**Assigned task:** Please quote exactly the lines below from the line containing "-- ==== Sys2Proof/Machine/Dispatch.lean" to the line containing "codeword sets its", both lines included, and nothing else.
▬▬▬▬▬▬
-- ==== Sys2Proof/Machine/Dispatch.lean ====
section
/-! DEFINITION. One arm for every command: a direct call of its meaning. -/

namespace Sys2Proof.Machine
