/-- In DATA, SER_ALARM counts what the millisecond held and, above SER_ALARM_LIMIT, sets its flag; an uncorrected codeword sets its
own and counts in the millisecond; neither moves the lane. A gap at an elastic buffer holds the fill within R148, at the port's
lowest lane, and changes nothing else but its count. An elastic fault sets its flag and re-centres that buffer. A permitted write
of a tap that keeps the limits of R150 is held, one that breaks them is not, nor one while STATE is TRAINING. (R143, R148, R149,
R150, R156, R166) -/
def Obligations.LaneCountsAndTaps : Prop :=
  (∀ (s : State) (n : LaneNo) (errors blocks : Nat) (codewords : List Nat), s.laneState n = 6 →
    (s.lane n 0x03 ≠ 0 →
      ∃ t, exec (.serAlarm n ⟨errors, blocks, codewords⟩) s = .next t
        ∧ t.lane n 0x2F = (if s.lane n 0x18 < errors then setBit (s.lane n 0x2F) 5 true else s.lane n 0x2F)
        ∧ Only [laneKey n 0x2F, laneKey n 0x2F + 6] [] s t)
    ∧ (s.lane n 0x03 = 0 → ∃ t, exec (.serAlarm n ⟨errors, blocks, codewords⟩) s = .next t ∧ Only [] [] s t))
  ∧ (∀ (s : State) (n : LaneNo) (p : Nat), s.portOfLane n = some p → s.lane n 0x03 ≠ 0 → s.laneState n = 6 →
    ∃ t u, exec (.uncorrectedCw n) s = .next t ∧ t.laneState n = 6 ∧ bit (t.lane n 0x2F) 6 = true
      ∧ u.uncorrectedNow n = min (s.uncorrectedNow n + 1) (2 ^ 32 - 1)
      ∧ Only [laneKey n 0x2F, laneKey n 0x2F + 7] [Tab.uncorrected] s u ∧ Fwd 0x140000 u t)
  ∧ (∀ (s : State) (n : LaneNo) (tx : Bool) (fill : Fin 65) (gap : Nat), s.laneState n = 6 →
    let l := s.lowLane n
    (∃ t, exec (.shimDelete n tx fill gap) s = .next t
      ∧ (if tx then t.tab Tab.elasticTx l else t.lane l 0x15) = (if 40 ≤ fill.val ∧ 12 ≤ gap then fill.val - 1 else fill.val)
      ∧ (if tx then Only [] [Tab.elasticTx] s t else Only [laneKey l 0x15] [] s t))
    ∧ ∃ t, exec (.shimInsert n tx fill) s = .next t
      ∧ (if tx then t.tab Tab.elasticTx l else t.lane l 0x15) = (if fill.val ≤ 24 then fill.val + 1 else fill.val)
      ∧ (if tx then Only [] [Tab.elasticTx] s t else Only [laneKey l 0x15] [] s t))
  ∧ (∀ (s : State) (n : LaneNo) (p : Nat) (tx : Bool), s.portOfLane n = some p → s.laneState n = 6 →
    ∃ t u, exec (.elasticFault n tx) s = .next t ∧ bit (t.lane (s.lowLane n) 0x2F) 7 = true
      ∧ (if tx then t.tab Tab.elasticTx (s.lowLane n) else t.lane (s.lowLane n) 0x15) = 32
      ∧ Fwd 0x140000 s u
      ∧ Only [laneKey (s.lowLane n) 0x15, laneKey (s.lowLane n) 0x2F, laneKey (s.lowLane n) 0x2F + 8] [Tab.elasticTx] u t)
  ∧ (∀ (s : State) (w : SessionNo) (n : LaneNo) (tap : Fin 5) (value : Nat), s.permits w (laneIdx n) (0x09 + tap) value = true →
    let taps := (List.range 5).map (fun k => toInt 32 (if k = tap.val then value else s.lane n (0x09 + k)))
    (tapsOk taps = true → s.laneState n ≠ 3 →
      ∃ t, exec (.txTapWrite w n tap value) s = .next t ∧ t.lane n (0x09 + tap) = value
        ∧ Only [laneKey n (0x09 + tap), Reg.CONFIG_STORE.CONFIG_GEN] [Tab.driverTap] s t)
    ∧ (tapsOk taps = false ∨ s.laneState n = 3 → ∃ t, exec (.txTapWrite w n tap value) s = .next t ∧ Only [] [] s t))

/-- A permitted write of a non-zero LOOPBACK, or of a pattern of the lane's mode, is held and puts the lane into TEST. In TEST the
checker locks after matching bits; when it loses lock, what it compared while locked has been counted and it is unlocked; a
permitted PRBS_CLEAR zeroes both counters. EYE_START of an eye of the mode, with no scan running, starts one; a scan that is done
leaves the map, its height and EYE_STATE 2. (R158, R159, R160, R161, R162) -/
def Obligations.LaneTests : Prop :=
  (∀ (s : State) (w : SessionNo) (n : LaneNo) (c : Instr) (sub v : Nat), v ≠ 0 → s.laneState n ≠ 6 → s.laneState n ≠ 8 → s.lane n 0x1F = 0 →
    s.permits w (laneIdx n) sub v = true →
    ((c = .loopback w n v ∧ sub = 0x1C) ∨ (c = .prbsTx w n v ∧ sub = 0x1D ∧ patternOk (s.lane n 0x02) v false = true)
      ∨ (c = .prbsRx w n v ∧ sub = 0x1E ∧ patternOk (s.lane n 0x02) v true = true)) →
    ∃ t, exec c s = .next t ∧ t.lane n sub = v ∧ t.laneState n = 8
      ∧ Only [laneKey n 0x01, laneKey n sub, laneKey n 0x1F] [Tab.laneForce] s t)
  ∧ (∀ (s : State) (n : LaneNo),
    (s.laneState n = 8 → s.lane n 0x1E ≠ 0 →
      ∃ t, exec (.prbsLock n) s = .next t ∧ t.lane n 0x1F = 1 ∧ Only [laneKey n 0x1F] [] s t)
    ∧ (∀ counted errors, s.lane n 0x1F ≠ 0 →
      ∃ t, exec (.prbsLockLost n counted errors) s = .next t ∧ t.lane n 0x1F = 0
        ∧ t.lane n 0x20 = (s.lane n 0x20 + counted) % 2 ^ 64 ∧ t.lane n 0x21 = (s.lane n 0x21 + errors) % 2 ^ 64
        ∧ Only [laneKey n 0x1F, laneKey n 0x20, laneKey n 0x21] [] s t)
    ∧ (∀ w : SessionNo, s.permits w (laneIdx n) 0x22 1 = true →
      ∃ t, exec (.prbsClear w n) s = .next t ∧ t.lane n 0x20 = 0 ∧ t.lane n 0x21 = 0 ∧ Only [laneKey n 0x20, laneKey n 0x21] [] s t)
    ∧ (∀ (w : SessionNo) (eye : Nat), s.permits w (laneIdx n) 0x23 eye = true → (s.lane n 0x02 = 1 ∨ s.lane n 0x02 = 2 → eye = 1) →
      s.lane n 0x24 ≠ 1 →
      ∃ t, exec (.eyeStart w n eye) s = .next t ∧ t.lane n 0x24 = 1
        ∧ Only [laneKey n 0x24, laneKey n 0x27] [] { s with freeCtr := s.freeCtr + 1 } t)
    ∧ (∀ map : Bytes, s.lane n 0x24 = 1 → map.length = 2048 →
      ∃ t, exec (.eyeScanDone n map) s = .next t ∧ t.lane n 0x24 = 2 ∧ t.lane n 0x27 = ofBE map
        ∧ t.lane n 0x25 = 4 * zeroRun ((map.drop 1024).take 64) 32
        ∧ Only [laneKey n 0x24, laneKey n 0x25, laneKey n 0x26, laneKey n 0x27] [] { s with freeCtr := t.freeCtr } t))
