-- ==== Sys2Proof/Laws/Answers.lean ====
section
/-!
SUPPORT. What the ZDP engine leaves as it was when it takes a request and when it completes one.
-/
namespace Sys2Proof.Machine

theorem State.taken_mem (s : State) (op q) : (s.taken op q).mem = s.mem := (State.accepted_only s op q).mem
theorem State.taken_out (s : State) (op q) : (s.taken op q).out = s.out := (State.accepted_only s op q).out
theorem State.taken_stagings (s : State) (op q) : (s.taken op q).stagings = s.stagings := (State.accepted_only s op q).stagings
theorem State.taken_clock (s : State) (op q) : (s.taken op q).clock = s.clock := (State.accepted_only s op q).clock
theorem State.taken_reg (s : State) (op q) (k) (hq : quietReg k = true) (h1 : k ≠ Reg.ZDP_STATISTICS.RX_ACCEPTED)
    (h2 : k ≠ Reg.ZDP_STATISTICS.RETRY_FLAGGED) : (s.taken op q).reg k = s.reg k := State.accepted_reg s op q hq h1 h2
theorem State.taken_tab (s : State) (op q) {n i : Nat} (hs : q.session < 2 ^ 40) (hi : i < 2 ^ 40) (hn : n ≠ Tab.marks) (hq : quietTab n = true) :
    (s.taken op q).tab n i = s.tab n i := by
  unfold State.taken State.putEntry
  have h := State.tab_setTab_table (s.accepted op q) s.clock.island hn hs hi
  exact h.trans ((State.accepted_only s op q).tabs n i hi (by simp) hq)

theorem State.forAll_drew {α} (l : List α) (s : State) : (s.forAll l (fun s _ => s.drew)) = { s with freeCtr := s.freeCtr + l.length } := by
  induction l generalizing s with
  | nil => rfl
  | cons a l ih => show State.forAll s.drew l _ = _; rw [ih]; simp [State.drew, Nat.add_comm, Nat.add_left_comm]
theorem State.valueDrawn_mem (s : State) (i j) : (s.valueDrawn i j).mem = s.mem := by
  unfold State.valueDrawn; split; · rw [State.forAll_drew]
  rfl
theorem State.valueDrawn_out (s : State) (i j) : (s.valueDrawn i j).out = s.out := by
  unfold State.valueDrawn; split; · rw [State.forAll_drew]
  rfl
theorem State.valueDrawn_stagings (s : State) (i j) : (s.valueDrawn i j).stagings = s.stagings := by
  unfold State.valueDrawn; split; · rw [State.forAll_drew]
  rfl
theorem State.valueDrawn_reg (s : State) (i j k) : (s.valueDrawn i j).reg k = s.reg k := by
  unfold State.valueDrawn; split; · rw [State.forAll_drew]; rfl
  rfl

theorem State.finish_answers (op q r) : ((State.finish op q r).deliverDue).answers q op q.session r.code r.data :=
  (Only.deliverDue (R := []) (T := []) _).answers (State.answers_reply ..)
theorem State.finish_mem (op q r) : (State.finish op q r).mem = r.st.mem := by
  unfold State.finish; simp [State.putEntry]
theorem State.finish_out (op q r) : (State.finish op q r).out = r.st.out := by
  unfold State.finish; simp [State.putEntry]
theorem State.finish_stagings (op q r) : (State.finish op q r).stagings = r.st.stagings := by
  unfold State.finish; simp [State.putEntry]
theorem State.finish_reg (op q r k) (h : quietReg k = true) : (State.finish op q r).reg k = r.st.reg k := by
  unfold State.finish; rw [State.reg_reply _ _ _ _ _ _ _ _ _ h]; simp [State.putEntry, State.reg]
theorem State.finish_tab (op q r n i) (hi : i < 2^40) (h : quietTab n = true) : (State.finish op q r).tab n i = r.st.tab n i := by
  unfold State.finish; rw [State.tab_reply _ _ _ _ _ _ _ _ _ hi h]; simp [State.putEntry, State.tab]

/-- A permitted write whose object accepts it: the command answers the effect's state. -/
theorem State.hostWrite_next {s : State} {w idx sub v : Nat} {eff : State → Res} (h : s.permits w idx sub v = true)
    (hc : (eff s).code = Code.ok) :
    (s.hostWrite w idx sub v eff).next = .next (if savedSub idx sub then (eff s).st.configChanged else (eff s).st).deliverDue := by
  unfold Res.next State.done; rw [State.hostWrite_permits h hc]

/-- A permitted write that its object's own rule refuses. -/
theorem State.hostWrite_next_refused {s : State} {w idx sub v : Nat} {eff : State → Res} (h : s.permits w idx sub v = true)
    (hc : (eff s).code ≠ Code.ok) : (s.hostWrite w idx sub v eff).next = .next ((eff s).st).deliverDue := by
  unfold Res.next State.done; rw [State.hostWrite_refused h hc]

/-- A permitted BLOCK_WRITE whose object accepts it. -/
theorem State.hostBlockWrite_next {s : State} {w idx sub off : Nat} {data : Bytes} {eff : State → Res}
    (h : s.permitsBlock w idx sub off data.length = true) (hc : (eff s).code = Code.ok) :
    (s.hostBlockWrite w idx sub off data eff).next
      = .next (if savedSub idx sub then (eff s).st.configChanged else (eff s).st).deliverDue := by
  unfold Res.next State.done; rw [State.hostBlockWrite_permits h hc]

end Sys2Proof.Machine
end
▬▬▬▬▬▬
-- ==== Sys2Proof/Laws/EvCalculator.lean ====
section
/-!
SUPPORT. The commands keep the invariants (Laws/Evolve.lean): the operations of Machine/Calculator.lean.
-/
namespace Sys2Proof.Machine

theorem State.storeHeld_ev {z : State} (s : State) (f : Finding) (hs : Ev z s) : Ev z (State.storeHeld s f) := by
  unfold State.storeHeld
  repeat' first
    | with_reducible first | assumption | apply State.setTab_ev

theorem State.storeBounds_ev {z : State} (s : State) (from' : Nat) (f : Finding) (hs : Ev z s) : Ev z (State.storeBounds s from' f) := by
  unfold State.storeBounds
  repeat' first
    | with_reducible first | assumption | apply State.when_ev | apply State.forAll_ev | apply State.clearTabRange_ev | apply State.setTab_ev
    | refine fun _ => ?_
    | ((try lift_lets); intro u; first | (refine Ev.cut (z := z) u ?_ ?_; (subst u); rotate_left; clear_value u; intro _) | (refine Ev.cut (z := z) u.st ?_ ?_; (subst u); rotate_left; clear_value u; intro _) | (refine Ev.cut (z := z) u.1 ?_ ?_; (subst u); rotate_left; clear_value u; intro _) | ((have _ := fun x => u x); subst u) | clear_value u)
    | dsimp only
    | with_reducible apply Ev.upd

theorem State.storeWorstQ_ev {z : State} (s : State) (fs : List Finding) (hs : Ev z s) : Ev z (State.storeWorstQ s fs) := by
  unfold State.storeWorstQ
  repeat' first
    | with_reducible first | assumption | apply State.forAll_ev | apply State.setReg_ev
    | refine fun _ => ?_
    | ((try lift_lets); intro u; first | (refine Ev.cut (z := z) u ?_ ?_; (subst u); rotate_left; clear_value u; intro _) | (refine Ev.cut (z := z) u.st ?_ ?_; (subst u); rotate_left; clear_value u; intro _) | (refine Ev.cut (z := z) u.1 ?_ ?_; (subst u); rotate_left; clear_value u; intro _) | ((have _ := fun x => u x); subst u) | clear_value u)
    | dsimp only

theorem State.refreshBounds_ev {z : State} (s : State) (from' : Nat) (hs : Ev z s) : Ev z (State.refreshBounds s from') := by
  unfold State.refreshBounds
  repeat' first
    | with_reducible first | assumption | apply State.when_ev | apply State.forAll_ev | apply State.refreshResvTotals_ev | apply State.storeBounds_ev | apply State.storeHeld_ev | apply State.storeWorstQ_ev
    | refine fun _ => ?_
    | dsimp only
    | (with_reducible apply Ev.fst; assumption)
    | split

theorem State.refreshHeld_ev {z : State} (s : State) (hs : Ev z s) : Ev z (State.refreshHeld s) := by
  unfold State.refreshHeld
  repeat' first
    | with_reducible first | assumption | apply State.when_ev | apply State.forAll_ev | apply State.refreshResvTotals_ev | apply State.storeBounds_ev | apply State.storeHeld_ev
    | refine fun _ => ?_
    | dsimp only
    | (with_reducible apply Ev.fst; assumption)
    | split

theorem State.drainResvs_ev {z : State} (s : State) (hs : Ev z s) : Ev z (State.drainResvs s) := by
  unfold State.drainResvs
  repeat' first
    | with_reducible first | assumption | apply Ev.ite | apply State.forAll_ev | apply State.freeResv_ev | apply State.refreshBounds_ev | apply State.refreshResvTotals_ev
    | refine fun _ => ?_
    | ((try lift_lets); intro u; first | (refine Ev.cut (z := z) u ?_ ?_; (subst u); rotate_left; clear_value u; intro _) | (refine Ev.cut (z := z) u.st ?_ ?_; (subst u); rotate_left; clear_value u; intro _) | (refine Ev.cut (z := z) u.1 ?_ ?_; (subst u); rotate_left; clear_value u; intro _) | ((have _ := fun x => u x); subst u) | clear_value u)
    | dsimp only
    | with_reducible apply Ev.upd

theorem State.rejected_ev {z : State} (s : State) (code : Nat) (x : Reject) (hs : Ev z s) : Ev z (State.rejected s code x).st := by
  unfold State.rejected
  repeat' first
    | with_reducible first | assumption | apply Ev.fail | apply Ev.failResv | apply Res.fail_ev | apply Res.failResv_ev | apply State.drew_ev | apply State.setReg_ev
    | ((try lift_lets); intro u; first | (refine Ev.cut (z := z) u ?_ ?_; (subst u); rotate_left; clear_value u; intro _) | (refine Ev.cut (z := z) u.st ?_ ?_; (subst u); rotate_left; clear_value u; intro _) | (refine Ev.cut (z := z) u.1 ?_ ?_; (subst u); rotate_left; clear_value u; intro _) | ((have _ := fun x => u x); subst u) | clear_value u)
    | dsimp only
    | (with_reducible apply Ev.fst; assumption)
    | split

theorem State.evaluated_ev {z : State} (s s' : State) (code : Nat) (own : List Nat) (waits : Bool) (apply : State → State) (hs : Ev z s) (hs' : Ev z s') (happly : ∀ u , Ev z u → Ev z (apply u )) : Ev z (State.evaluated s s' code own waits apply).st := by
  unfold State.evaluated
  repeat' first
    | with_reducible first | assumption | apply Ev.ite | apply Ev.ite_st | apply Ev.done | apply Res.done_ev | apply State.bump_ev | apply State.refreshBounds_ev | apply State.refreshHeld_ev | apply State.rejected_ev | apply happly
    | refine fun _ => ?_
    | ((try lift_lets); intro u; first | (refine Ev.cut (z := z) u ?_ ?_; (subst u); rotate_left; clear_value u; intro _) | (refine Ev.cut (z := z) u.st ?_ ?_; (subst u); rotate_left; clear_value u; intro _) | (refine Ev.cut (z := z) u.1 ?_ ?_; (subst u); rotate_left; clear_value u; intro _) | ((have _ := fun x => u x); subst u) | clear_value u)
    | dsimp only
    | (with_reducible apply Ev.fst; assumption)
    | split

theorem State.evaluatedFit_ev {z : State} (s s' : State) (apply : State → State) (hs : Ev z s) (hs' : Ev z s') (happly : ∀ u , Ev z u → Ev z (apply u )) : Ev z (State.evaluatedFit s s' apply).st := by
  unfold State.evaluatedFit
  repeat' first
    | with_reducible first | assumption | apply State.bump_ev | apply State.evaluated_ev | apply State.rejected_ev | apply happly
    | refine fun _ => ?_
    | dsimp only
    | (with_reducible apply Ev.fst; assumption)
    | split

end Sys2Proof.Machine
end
▬▬▬▬▬▬
**Your solution:**
-- ==== Sys2Proof/Machine/Dispatch.lean ====
section
/-! DEFINITION. One arm for every command: a direct call of its meaning. -/

namespace Sys2Proof.Machine
/-- In DATA, SER_ALARM counts what the millisecond held and, above SER_ALARM_LIMIT, sets its flag; an uncorrected codeword sets its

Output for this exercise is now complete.